Comparing the SLAs of the major SaaS players
Google Apps:
- What: "web interface will be operational and available for GMail, Google Calendar, Google Talk, Google Docs, and Google Sites"
- Uptime guarantee: 99.9%
- Time period: any calendar month
- Penalty: 3, 7, or 15 days of service at no charge, depending on the monthly uptime percentage
- Important caveats:
- "Downtime" means, for a domain, if there is more than a five percent user error rate. Downtime is measured based on server side error rate.
- "Downtime Period" means, for a domain, a period of ten consecutive minutes of Downtime. Intermittent Downtime for a period of less than ten minutes will not be counted towards any Downtime Periods.
- What: Amazon Simple Storage Service
- Uptime guarantee: 99.9%
- Time period: "any monthly billing cycle"
- Penalty: 10-25% of total charges paid by customer for a billing cycle, based on the monthly uptime percentage
- Important caveats:
- “Error Rate” means: (i) the total number of internal server errors returned by Amazon S3 as error status “InternalError” or “ServiceUnavailable” divided by (ii) the total number of requests during that five minute period. We will calculate the Error Rate for each Amazon S3 account as a percentage for each five minute period in the monthly billing cycle. The calculation of the number of internal server errors will not include errors that arise directly or indirectly as a result of any of the Amazon S3 SLA Exclusions (as defined below).
- “Monthly Uptime Percentage” is calculated by subtracting from 100% the average of the Error Rates from each five minute period in the monthly billing cycle.
- "We will apply any Service Credits only against future Amazon S3 payments otherwise due from you""
- What: Amazon Elastic Compute Cloud service
- Uptime guarantee: 99.95%
- Time period: "the preceding 365 days from the date of an SLA claim"
- Penalty: "a Service Credit equal to 10% of their bill for the Eligible Credit Period"
- Important caveats:
- “Annual Uptime Percentage” is calculated by subtracting from 100% the percentage of 5 minute periods during the Service Year in which Amazon EC2 was in the state of “Region Unavailable.” If you have been using Amazon EC2 for less than 365 days, your Service Year is still the preceding 365 days but any days prior to your use of the service will be deemed to have had 100% Region Availability. Any downtime occurring prior to a successful Service Credit claim cannot be used for future claims. Annual Uptime Percentage measurements exclude downtime resulting directly or indirectly from any Amazon EC2 SLA Exclusion (defined below).

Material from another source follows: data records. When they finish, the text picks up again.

-- ==== Sys2Proof/Machine/Parts/Charge.lean ====
section
/-! DEFINITION. State of charge accounting, of the limits and of the identity records (chapters 09 and 10). -/

namespace Sys2Proof.Machine

/-- The published charge values of a boundary (R248). -/
structure Published where
  q1 : Int := 0
  q2 : Int := 0
  f1 : Int := 0
  f2 : Int := 0
  beat : Word := 0
  v1 : Bool := false
  v2 : Bool := false
  deriving DecidableEq, Repr

/-- The lowest compensated cell of the string (R255). -/
structure VMin where
  code : Int := 0
  unit : UAddr := 0
  cell : Nat := 0
  deriving DecidableEq, Repr

/-- The accounting state of the Master (R252-R266, R271-R275). -/
structure Acc where
  qc : Int := 0
  uqc : Int := 0
  qref1 : Int := 0
  qref2 : Int := 0
  pbeat : Word := 0
  capU : Int := 0
  ua : Int := 0
  cyc : Nat := 0
  cycRem : Int := 0
  age : Nat := 0
  conflict : Bool := false
  starved : Bool := false
  unanch : Bool := false
  /-- QC waits for the first SOC_V (R275) -/
  needQc : Bool := false
  learn : Bool := false
  /-- LEARN refers to a full anchor -/
  learnFull : Bool := false
  /-- last anchor: 0 none, 1 full, 2 empty, 3 voltage -/
  anchType : Nat := 0
  taper : Nat := 0
  empty : Nat := 0
  rest : Nat := 0
  confCnt : Nat := 0
  /-- src of R252 as the last count left it: 1 I1, 2 I2, 3 substituted; 0 before the first -/
  src : Nat := 0
  /-- count source of the last beat: 0 when nothing was counted (R278) -/
  srcNow : Nat := 0
  vmin : VMin := {}
  conf : Int := 0
  socV : Int := 0
  /-- SOC_V has had a value (R275) -/
  haveSocV : Bool := false
  stale : Bool := false
  /-- consecutive beats whose values were held (R256, R286) -/
  heldBeats : Nat := 0
  soc : Int := 0
  u : Int := 0
  deriving DecidableEq, Repr

/-- One checkpoint slot of a record (R269). -/
structure Ckpt where
  qc : Int
  uqc : Int
  qref1 : Int
  qref2 : Int
  ua : Int
  age : Nat
  pbeat : Word
  conflict : Bool
  starved : Bool
  unanch : Bool
  learn : Bool
  learnFull : Bool
  anchType : Nat
  seq : Word
  deriving DecidableEq, Repr

/-- One battery identity record in MRAM (R240, R243, R269, R276). -/
structure IdRec where
  used : Bool := false
  /-- ID code, 255 when not populated -/
  code : Nat := 255
  useSeq : Nat := 0
  capU : Int := 0
  lsb1 : Int := 0
  learnCnt : Nat := 0
  cyc : Nat := 0
  cycRem : Int := 0
  slotA : Option Ckpt := none
  slotB : Option Ckpt := none
  /-- measured entries of the impedance table (R242) -/
  table : List TabEnt := []
  /-- the default table that the record was started with: MAG and PH, slot fastest, then SOC bin, then temperature bin -/
  dflt : List (Int × Int) := []
  deriving DecidableEq, Repr

/-- What the EST block shows beside the accounting state, from the boundary after the evaluation (R262, R278). -/
structure EstPub where
  valid : Bool := false
  slow : Bool := false
  swap : Bool := false
  record : Option Nat := none
  used : List Bool := List.replicate 8 false
  code : Nat := 255
  deriving DecidableEq, Repr

/-- Charge accounting (R247-R278). -/
structure ChgS where
  acc : Acc := {}
  /-- as shown in the EST block from the boundary after the evaluation (R262) -/
  shown : Acc := {}
  est : EstPub := {}
  /-- the latest published values present, and those before them (R248, R252, R255) -/
  pub : Option Published := none
  pubPrev : Option Published := none
  /-- the publications since the last count, or since the copy that a takeover would go on from: beat and the VALID flags of I1 and
  I2 (R249, R252; log entry 65) -/
  cov : List (Word × Bool × Bool) := []
  recs : List IdRec := List.replicate 8 {}
  /-- the records as of the latest boundary: the working copy of R235 and what IMP_SEL shows (R246); whether a record was put in
  force since then -/
  recsShown : List IdRec := List.replicate 8 {}
  recNew : Bool := false
  /-- record in force (R276) -/
  inForce : Option Nat := none
  swapPend : Bool := false
  /-- consecutive conversions with a different ID code, beats with every thermistor OPEN (R273) -/
  idDiff : Nat := 0
  openBeats : Nat := 0
  /-- conversions with ID VALID and a thermistor not OPEN since the detection (R274) -/
  okConv : Nat := 0
  /-- the code of the latest VALID conversion of the current unit's ID input (R273, R274) -/
  idCode : Nat := 0
  /-- a new ID conversion entered this beat -/
  idFresh : Bool := false
  /-- EST_ANCNT and CNT_STAT.SUBST as shown, and the counts of this beat that the boundary adds: voltage, empty, full anchors,
  capacity updates, substituted beats (R262, R278) -/
  anVolt : Nat := 0
  anEmpty : Nat := 0
  anFull : Nat := 0
  anLearn : Nat := 0
  substBeats : Nat := 0
  hold : List Nat := List.replicate 5 0
  /-- high half of QC latched by a read of the low half (R278) -/
  qcHi : Option Word := none
  /-- consecutive quiet beats (R267) -/
  quiet : Nat := 0
  /-- slow cadence decided for the string, and in force in the unit (R267, R268) -/
  slowDecided : Bool := false
  slow : Bool := false
  /-- decisions that wait, each with the boundary at which it takes effect (R267) -/
  slowPend : List (Word × Bool) := []
  /-- accounting copies received from the Master by a standby: the two checkpoint words (R249) -/
  copy : Option Ckpt := none
  /-- evaluations since the cycle count was stored (R272) -/
  cycEval : Nat := 0
  /-- an anchor has been taken in this beat (R261) -/
  anchored : Bool := false
  deriving DecidableEq, Repr

/-- The limit publication (R294) with the figures that the LIM and SOH registers add (R295). -/
structure LimPub where
  beat : Word := 0
  /-- magnitudes: charge 2, 10 and 30 s, then discharge, in mA -/
  chg : List Int := [0, 0, 0]
  dis : List Int := [0, 0, 0]
  cvl : Int := 0
  erem : Int := 0
  soc : Int := 0
  u : Int := 0
  sohC : Int := 0
  sohRMax : Int := 0
  sohRMean : Int := 0
  /-- LIM_STAT bits 15:0 and VALID -/
  stat : BitVec 16 := 0
  valid : Bool := false
  reqFreq : Nat := 0
  reqAmp : Nat := 0
  fChg : Int := 0
  fDis : Int := 0
  worstUnit : UAddr := 0
  worstCell : Nat := 0
  ownGrowth : Nat := 0
  growth : Nat := 0
  cellC : UAddr × Nat := (0, 0)
  cellD : UAddr × Nat := (0, 0)
  deriving DecidableEq, Repr

/-- A cell of the string that has a value in the evaluated beat, as the Master sees it (R255, R281-R283): its code, its
bounds, its pair, and the temperatures that stand for its thermistor; none when that is not VALID. -/
structure StrCell where
  unit : UAddr
  cell : Nat
  code : Int
  lo : Int
  hi : Int
  rre : Int
  base : Int
  growth : Nat
  temps : Option (List Int)
  deriving DecidableEq, Repr

/-- Limits and health (R279-R295). -/
structure LimS where
  pub : LimPub := {}
  /-- as the registers show it from the following boundary (R279) -/
  shown : LimPub := {}
  /-- cells and current of the latest beat in which every expected cell had a value (R286) -/
  cells : List StrCell := []
  ima : Int := 0
  /-- LIM_CNT.ZERO_CNT as shown, and the evaluated beat's part of it (R279, R295) -/
  zeroCnt : Nat := 0
  zeroHold : Bool := false
  sohCWarn : Bool := false
  sohRWarn : Bool := false
  /-- consecutive beats with the figure back within its threshold (R293) -/
  sohCOk : Nat := 0
  sohROk : Nat := 0
  /-- this unit's next cell of the pair rotation, and the growth of each own cell (R254, R292) -/
  pairCell : Nat := 0
  deriving DecidableEq, Repr

end Sys2Proof.Machine
end

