-- ==== Sys2Proof/Machine/Parts/Prot.lean ====
section
/-! DEFINITION. State of the two safety channels: protection, sequencer, escapement; outputs, inputs, test pulses and safe
telegrams (chapters 11 and 12). -/

namespace Sys2Proof.Machine

/-- A level function (R299). -/
structure Lv where
  cnt : Nat := 0
  st : Bool := false
  deriving DecidableEq, Repr

/-- The level functions of one cell in one channel (R296, R299). -/
structure CellLv where
  ovLim : Lv := {}
  ovTrip : Lv := {}
  uvLim : Lv := {}
  uvTrip : Lv := {}
  /-- consecutive beats or conversions without a value, and the measurement-lost condition -/
  none : Nat := 0
  lost : Bool := false
  deriving DecidableEq, Repr

/-- The level functions of a lone cell of another unit, in the unit that measures VSTK (R195, R296). -/
structure RemoteLv where
  unit : UAddr
  cell : Nat
  /-- The bounds last formed; none: beyond both trip thresholds (R195). -/
  bounds : Option (Int × Int) := none
  lv : CellLv := {}
  deriving DecidableEq, Repr

/-- The level functions of one thermistor in one channel (R299). -/
structure ThmLv where
  otLim : Lv := {}
  otTrip : Lv := {}
  utLim : Lv := {}
  utTrip : Lv := {}
  none : Nat := 0
  lost : Bool := false
  deriving DecidableEq, Repr

/-- The control states (R303). -/
inductive Ctl where
  | parked | precharging | closed | opening | rundown | safe
  deriving DecidableEq, Repr

/-- Codes of the control states (R303). -/
def Ctl.code : Ctl → Nat
  | .parked => 0
  | .precharging => 1
  | .closed => 2
  | .opening => 3
  | .rundown => 4
  | .safe => 5

/-- A staged request that became active at the latest boundary (R305, R306). -/
inductive ReqKind where
  | close | openReq | ack
  deriving DecidableEq, Repr

/-- Where a request came from: PROT_STAT.SRC 1 to 4 (R318). -/
inductive ReqSrc where
  | host | can | ring | esc
  deriving DecidableEq, Repr

/-- A request. -/
structure Req where
  kind : ReqKind
  src : ReqSrc
  deriving DecidableEq, Repr

/-- The contactor sequencer of one channel (R303-R314). -/
structure Seq where
  state : Ctl := .parked
  /-- opening target Safe rather than Parked -/
  toSafe : Bool := false
  /-- pre-charge step 1 to 5, 6 cooling, 0 otherwise (R307, R309) -/
  step : Nat := 0
  retry : Nat := 0
  /-- beats since the acceptance boundary c, since p, since POS closed (R307) -/
  c : Nat := 0
  /-- elapsed pre-charge beats e (R308) -/
  e : Nat := 0
  /-- the pre-charge criterion has held in this attempt (R308) -/
  crit : Bool := false
  /-- POS has been commanded by the evaluation: it closes at the next boundary (R308) -/
  posCmd : Bool := false
  /-- beats since the commit point, until the POS check (R307) -/
  m : Nat := 0
  /-- beats of cooling (R309) -/
  cool : Nat := 0
  /-- the attempt timed out in the evaluation: PRE and NEG open at the next boundary (R309) -/
  timedOut : Bool := false
  /-- the sequence ends in Opening at the next boundary, with this RESULT -/
  fail : Bool := false
  failRes : Nat := 0
  /-- beats since entry into Opening, whether POS and PRE have opened, since when, whether NEG has opened (R311) -/
  o : Nat := 0
  /-- the current-free criterion was met: POS and PRE open at the next boundary -/
  free : Bool := false
  posOpen : Bool := false
  k : Nat := 0
  /-- beats since the weld check began; none before it (R312) -/
  w : Option Nat := none
  weldDone : Bool := false
  /-- a fast trip since the latest boundary: the state becomes Safe at the next one (R305 rank 1) -/
  tripped : Bool := false
  /-- the commands that the drivers follow: those of the latest boundary without an overrun (R96) -/
  app : List Bool := List.replicate 8 false
  /-- run-down: beats since its first boundary (R331) -/
  rd : Nat := 0
  rdWarned : Bool := false
  rdExpired : Bool := false
  /-- commands to this channel's side of outputs 1 to 8 -/
  cmd : List Bool := List.replicate 8 false
  /-- outputs that an operation of the latest boundary demands open, whatever their command was (R336) -/
  opens : List Bool := List.replicate 8 false
  deriving DecidableEq, Repr

/-- Timers of one escapement block (R324). -/
structure BlkS where
  out : Bool := false
  /-- output at the end of the previous evaluation, or sub-beat (R323) -/
  prev : Bool := false
  /-- run of IN0 for DEB, step for SEQ -/
  cnt : Nat := 0
  /-- evaluations since the step was entered -/
  age : Nat := 0
  /-- the output as it stood at the end of sub-beat 12, of this beat and of the beat before (R325) -/
  at12 : Bool := false
  at12Prev : Bool := false
  deriving DecidableEq, Repr

/-- The escapement outputs of a channel (R326). -/
structure EscOut where
  openReq : Bool := false
  safeReq : Bool := false
  closePermit : Bool := false
  fastTrip : Bool := false
  outs : List Bool := List.replicate 8 false
  nflt : Bool := false
  inh : Bool := false
  deriving DecidableEq, Repr

/-- The record that a channel posts for comparison (R328). -/
structure XRec where
  beat : Word
  blocks : List Bool
  out : EscOut
  state : Ctl
  cmd : List Bool
  deriving DecidableEq, Repr

/-- A valid copy of a received safe telegram that waits for its pair, and beats since it entered the beat table (R342). -/
structure TelCopy where
  port : CPort
  seq : BitVec 16
  stamp : Word
  rd : Bool
  bytes : List Byte
  wait : Nat := 0
  deriving DecidableEq, Repr

/-- A frame of a telegram on its way into the beat table: telegram, port, bytes and the beat whose table it enters (R437). -/
structure TelIn where
  tel : Nat
  port : CPort
  bytes : List Byte
  beat : Word
  deriving DecidableEq, Repr

/-- One receive safe telegram in one channel (R341, R342). -/
structure TelRx where
  lost : Bool := true
  /-- last accepted sequence number and time stamp; none before the first acceptance -/
  last : Option (BitVec 16 × Word) := none
  copies : List TelCopy := []
  /-- beats since the last acceptance -/
  silent : Nat := 0
  /-- beats since the first acceptance of the single-copy run; none when no run -/
  single : Option Nat := none
  singleCnt : Nat := 0
  diff : Nat := 0
  bad : Nat := 0
  /-- beats since the first accepted RD copy; whether the last accepted copy carried RD -/
  rd : Option Nat := none
  rdLast : Bool := false
  payload : List Byte := []
  /-- accepted in the latest evaluation and not yet taken by CMD_TELEGRAM (R448) -/
  cmd : Bool := false
  deriving DecidableEq, Repr

/-- One safety channel (R22, R319). -/
structure ChanS where
  cells : List CellLv := List.replicate 96 {}
  /-- lone cells of other units that this channel judges (R195) -/
  remote : List RemoteLv := []
  thms : List ThmLv := List.replicate 32 {}
  isoWarn : Lv := {}
  isoTrip : Lv := {}
  acc : Nat := 0
  i2t : Bool := false
  noCur : Bool := false
  fast : Bool := false
  /-- an instant-trip hit or FAST_TRIP in a sub-beat of this beat, and of the beat before (R304) -/
  hit : Bool := false
  hitLast : Bool := false
  /-- hits on I1 and I2 in the latest sub-beat (class 11) -/
  hit1 : Bool := false
  hit2 : Bool := false
  weld : Bool := false
  ftc : Bool := false
  shorted : Bool := false
  timeout : Bool := false
  unreq : Bool := false
  /-- a coil fault at the latest boundary: the evaluation sets failure to close (R316) -/
  coilFtc : Bool := false
  /-- outputs that the latest failure to close and the latest weld name; 0 where the check names none (R313) -/
  ftcOut : Nat := 0
  weldOut : Nat := 0
  /-- a mirror contact is observed against its output: failure to close, weld (R313) -/
  mirFtc : Bool := false
  mirWeld : Bool := false
  /-- own PROT_COND bits, own PROT_LREQ bits and the string-wide ones of the last evaluation -/
  condOwn : BitVec 15 := 0
  /-- the string-wide conditions of the last evaluation but for the sequencer's own -/
  condRest : BitVec 15 := 0
  lreqOwn : BitVec 4 := 0
  cond : BitVec 15 := 0
  lreq : BitVec 4 := 0
  seq : Seq := {}
  esc : List BlkS := List.replicate 256 {}
  out : EscOut := {}
  /-- debounced inputs, their counters and whether this channel reads them open for good or for discrepancy -/
  inp : List Bool := List.replicate 8 false
  inCnt : List Nat := List.replicate 8 0
  /-- raw levels of the latest sub-beat, and those of the sub-beat before; in a gap sub-beat the first stays and the second
  is the reading in the gap (R337) -/
  raw : BitVec 8 := 0
  rawPrev : BitVec 8 := 0
  /-- consecutive failures of each contact: of its own source's gap, of the other gap, of either; and the contacts that have
  failed, whose inputs read open until reset (R337) -/
  tstFail : List Nat := List.replicate 24 0
  tstBad : List Bool := List.replicate 8 false
  /-- received safe telegrams, and their frames on the way into the beat table (R341, R342) -/
  tel : List TelRx := List.replicate 64 {}
  telIn : List TelIn := []
  post : Option XRec := none
  /-- consecutive beats without a valid record of the other channel, and the declaration (R329) -/
  missing : Nat := 0
  declared : Bool := false
  /-- the declaration took effect (R329) -/
  applied : Bool := false
  /-- the die runs: not halted, crystal good -/
  alive : Bool := true
  deriving DecidableEq, Repr

/-- One contactor output (R315, R316, R330). -/
structure OutS where
  /-- states of the two sides: OUTnH and OUTnL conduct -/
  h : Bool := false
  l : Bool := false
  locked : Bool := false
  coilFault : Bool := false
  /-- beats since the output closed, while in pull-in or held -/
  since : Nat := 0
  closed : Bool := false
  /-- pull-in has ended: the economizer holds it (R316) -/
  eco : Bool := false
  pullDue : Bool := false
  /-- mean coil current of the last beat and its sum, as the OUTnH side and as the OUTnL side measure it (R316) -/
  coil : Nat := 0
  coilSum : Nat := 0
  coilB : Nat := 0
  coilSumB : Nat := 0
  ops : Nat := 0
  /-- beats below 50 mA while held, on either side (R314, R316) -/
  lowBeats : Nat := 0
  lowBeatsB : Nat := 0
  /-- beats since the last edge of the output, and consecutive beats of an unexpected mirror on channel A and on channel B (R313, R314) -/
  edge : Nat := 0
  mirrorBad : Nat := 0
  mirrorBadB : Nat := 0
  rbH : Level := .middle
  rbL : Level := .middle
  /-- beats for which the hold of an undriven side has lapsed (R330) -/
  lapseH : Nat := 0
  lapseL : Nat := 0
  /-- the second failure of a pulse (R335) -/
  tpFail : Bool := false
  deriving DecidableEq, Repr

/-- A test pulse under way (R334-R336). -/
structure Pulse where
  out : Nat
  side : Side
  /-- an on-pulse of an open output; otherwise an off-pulse -/
  on : Bool
  again : Bool := false
  absorbed : Bool := false
  deriving DecidableEq, Repr

/-- Test pulses (R334-R336). -/
structure TpS where
  pulse : Option Pulse := none
  /-- this beat's start of a pulse has been decided (R334) -/
  taken : Bool := false
  /-- a failed pulse to repeat in the next beat -/
  again : Option Pulse := none
  /-- a close deferred by an on-pulse (R336) -/
  defer : List Nat := []
  out : Nat := 0
  kind : Bool := false
  side : Bool := false
  pass : Nat := 0
  abs : Nat := 0
  deriving DecidableEq, Repr

/-- Cross-comparison (R328). -/
structure XcmpS where
  /-- consecutive compared beats of difference as channel A compares: 256 blocks, 14 outputs, state, commands -/
  cnt : List Nat := List.replicate 272 0
  /-- the same counts as channel B compares (R328) -/
  cntB : List Nat := List.replicate 272 0
  /-- an item lies beyond its tolerance in channel A's comparison, in channel B's, in either: FS5 is present -/
  beyA : Bool := false
  beyB : Bool := false
  present : Bool := false
  xflt : Bool := false
  /-- the comparison of this beat has been made -/
  done : Bool := false
  first : Nat := 0
  diffCnt : Nat := 0
  /-- an injection inverts a block output of A's record for this many compared beats (R376, R377) -/
  invert : Nat := 0
  deriving DecidableEq, Repr

/-- Protection and safety outside the two channels. -/
structure SafeS where
  out : List OutS := List.replicate 8 {}
  tp : TpS := {}
  x : XcmpS := {}
  /-- Safe latched in persistent unit state (R304) -/
  latched : Bool := false
  /-- persistent latches of the escapement: block and held value, channel A's and channel B's (R325) -/
  persistA : List (Nat × Bool) := []
  persistB : List (Nat × Bool) := []
  latch : BitVec 15 := 0
  result : Nat := 0
  refuse : Nat := 0
  lastSrc : Nat := 0
  pct : Nat := 0
  cbeat : Word := 0
  worstUnit : UAddr := 0
  worstCell : Nat := 0
  /-- the cell of this unit behind its latest cell trip, as its condition words carry it (R409) -/
  tripCell : Nat := 0
  /-- request that became active at the latest boundary (R305) -/
  req : Option Req := none
  /-- a request staged by CAN or the ring, beside the host's staged write (R305) -/
  reqStaged : Option Req := none
  /-- CLOSE_PERMIT, SAFE_REQ and hits as they stood before the boundary (R306, R353) -/
  disc : List Bool := List.replicate 8 false
  discCnt : List Nat := List.replicate 8 0
  /-- beats for which both contacts have read open together since the discrepancy (R338) -/
  discOpen : List Nat := List.replicate 8 0
  hostLost : Bool := false
  /-- each channel has declared the other lost, and it has taken effect (R329) -/
  bothLost : Bool := false
  /-- the input test of this beat's gap has been made (R337) -/
  gapDone : Bool := false
  bsel : BitVec 8 := 0
  txSeq : List (BitVec 16) := List.replicate 64 0
  txDiff : Nat := 0
  telSel : BitVec 6 := 0
  /-- receive telegrams whose copies have been judged, and whose timers have run, in this evaluation (R342) -/
  telJudged : List Nat := []
  telTimed : List Nat := []
  /-- VK reads below 16.0 V (R74) -/
  vkLow : Bool := false
  /-- LV coil supply fault raised for the present dip -/
  vkRaised : Bool := false
  deriving DecidableEq, Repr

end Sys2Proof.Machine
end

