/-- Conversions of thermistors and ID that failed with their retry: FS30 with the number as detail (R168, R205, R541). -/
def State.ratioFailures (s : State) (vals : List (Option (BitVec 16))) : List Nat :=
  if !s.ratioUp then []
  else if s.beat.num.toNat % 10 < 8 then s.thmSlot.filter fun t => (vals[(t - 1) % 4]?.getD none).isNone
  else if s.beat.num.toNat % 10 = 8 then (if s.on .ID_EN && (vals.headD none).isNone then [33] else [])
  else []

/-- Die temperatures are read in every tenth beat, that of the reference conversion (R177; log entry 61); one without a reading
keeps its value (R379). -/
def State.dieRead (die : List (Option Int)) (s : State) : State :=
  if s.beat.num.toNat % 10 = 9 then
    { s with meas := { s.meas with die := (indexed s.meas.die).map fun x => (die[x.1]?.getD none).getD x.2 } }
  else s

/-- Conversions of the beat whose retry succeeded, by their FS30 details (R168, R204). -/
def State.ratioRetries (s : State) (vals : List (Option (BitVec 16))) (retried : BitVec 4) : List Nat :=
  let k := s.beat.num.toNat % 10
  if !s.ratioUp then []
  else if k < 8 then s.thmSlot.filter fun t => retried.toNat.testBit ((t - 1) % 4) && (vals[(t - 1) % 4]?.getD none).isSome
  else if retried.toNat.testBit 0 && (vals.headD none).isSome && (k == 9 || s.on .ID_EN) then [k + 25] else []

/-- THERMISTOR_CONVERSION (R165): the conversions that BEAT_NUM mod 10 selects, with the retries that succeeded (bit i for the
i-th conversion of the beat; R205), and the die sensors. -/
def execThermistorConversion (vals : List (Option (BitVec 16))) (retried : BitVec 4) (die : List (Option Int)) (s : State) :
    Host.Outcome State Fault Refusal :=
  let k := s.beat.num.toNat % 10
  let s1 := (s.at 100000).dieRead die
  let s2 := if k < 8 then s1.thmConvert vals
    else if k = 8 then (if s.on .ID_EN then s1.idConvert vals else s1)
    else s1.refConvert vals
  let s3 := runAll (fun n t => State.raise 30 (nword n) t) (s.ratioFailures vals) s2
  .next (runAll (fun n t => State.raiseTransient 30 (nword n) t) (s.ratioRetries vals retried) s3)

end Sys2Proof.Machine
end

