/-- Currents of one sub-beat j on the switches (R208, R209). -/
def State.switchSubBeat (ib : List Int) (j : Nat) (s : State) : State :=
  { s.tally 30 ((List.range 96).filter fun i => s.swSome (i + 1) j).length with bal := { s.bal with
      gateSub := s.bal.gated
      tog := false
      sw := (indexed s.bal.sw).map fun x =>
        let n := x.1 + 1
        let i := ib[x.1]?.getD 0
        let v := s.cell n
        { x.2 with
          sum := x.2.sum + i
          ran := x.2.ran || s.swSome n j || (s.swOff n j && decide (5000 < i))
          sawNo := x.2.sawNo || (s.swFull n j && v.valid && decide (25600 ≤ v.code) && decide (i < 5000))
          sawOff := x.2.sawOff || (s.swOff n j && decide (5000 < i)) } } }

/-- The die opens a switch above 320 mA for the rest of the beat; in the second consecutive beat it locks off and the
source is raised (R209). -/
def State.overcurrent (n : Nat) (s : State) : State :=
  let x := s.sw n
  if x.cut || x.lock then s
  else if 1 ≤ x.cutRun then (s.setSw n fun x => { x with cut := true, lock := true, ran := true }).raise (44 + segOf n) 0
  else s.setSw n fun x => { x with cut := true, ran := true }

/-- SWITCH_OVERCURRENT (R209). -/
def execSwitchOvercurrent (cell : Fin 96) (s : State) : Host.Outcome State Fault Refusal :=
  .next (s.overcurrent (cell.val + 1))

/-- SWFLT sets for a segment and the source is raised (R209). -/
def State.switchFault (n : Nat) (detail : Word) (s : State) : State :=
  State.raise (44 + segOf n) detail { s with bal := { s.bal with swFlt := s.bal.swFlt.set (segOf n) true } }

/-- Four consecutive beats commanded on without current; a run that has been reported counts 5 (R209). -/
def State.noCurrentDue (s : State) (n : Nat) : Bool := (s.sw n).noRun == 4

/-- The report of R209. -/
def State.noCurrent (n : Nat) (s : State) : State := (s.setSw n fun x => { x with noRun := 5 }).switchFault n 0

/-- SWITCH_NO_CURRENT (R209). -/
def execSwitchNoCurrent (cell : Fin 96) (s : State) : Host.Outcome State Fault Refusal :=
  .next (if s.noCurrentDue (cell.val + 1) then s.noCurrent (cell.val + 1) else s)

/-- Two consecutive beats conducting while commanded off; a run that has been reported counts 3 (R209). -/
def State.conductsDue (s : State) (n : Nat) : Bool := (s.sw n).offRun == 2

/-- The report of R209: the entry gives the cell. -/
def State.conducts (n : Nat) (s : State) : State := (s.setSw n fun x => { x with offRun := 3 }).switchFault n (nword n)

/-- SWITCH_CONDUCTS_OFF (R209). -/
def execSwitchConductsOff (cell : Fin 96) (s : State) : Host.Outcome State Fault Refusal :=
  .next (if s.conductsDue (cell.val + 1) then s.conducts (cell.val + 1) else s)

/-- Window w has the cell or check group and is in use (R198). -/
def State.winCellChk (s : State) (w : Nat) : Bool := s.winEn w && (s.winHas w 0 || s.winHas w 3)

- “Unavailable” means that all of your running instances have no external connectivity during a five minute period and you are unable to launch replacement instances.
Notable Exceptions (a.k.a. lack of an SLA)
- Salesforce.com (are you serious??)
- Google App Engine (youth will only be an excuse for so long)
- Zoho
- Quickbase
- OpenDNS
- OpenSRS
There's no question that for the enterprise market to get on board with SaaS in any meaningful way accountability is key. Public health dashboards are one piece of the puzzle. SLAs are the other. The longer we delay in demanding these from our key service providers (I'm looking at you Salesforce), the longer and more difficult the move into the cloud will end up being. The incentive in the short term for a not-so-major SaaS player should be to take the initiave and focus on building a strong sense of accountability and trust. As it begins to take business away from the more established (and less trustworthy) services, the bar will rise and customers will begin to demand these vital services from all of their providers. The day's of weak or non-existant SLAs for SaaS providers are numbered.
Disclaimer: If I've misrepresented anything above, or if your SaaS service has a strong SLA, please let us know in the comments. I really hope someone out there is working to raise the bar on this sad state.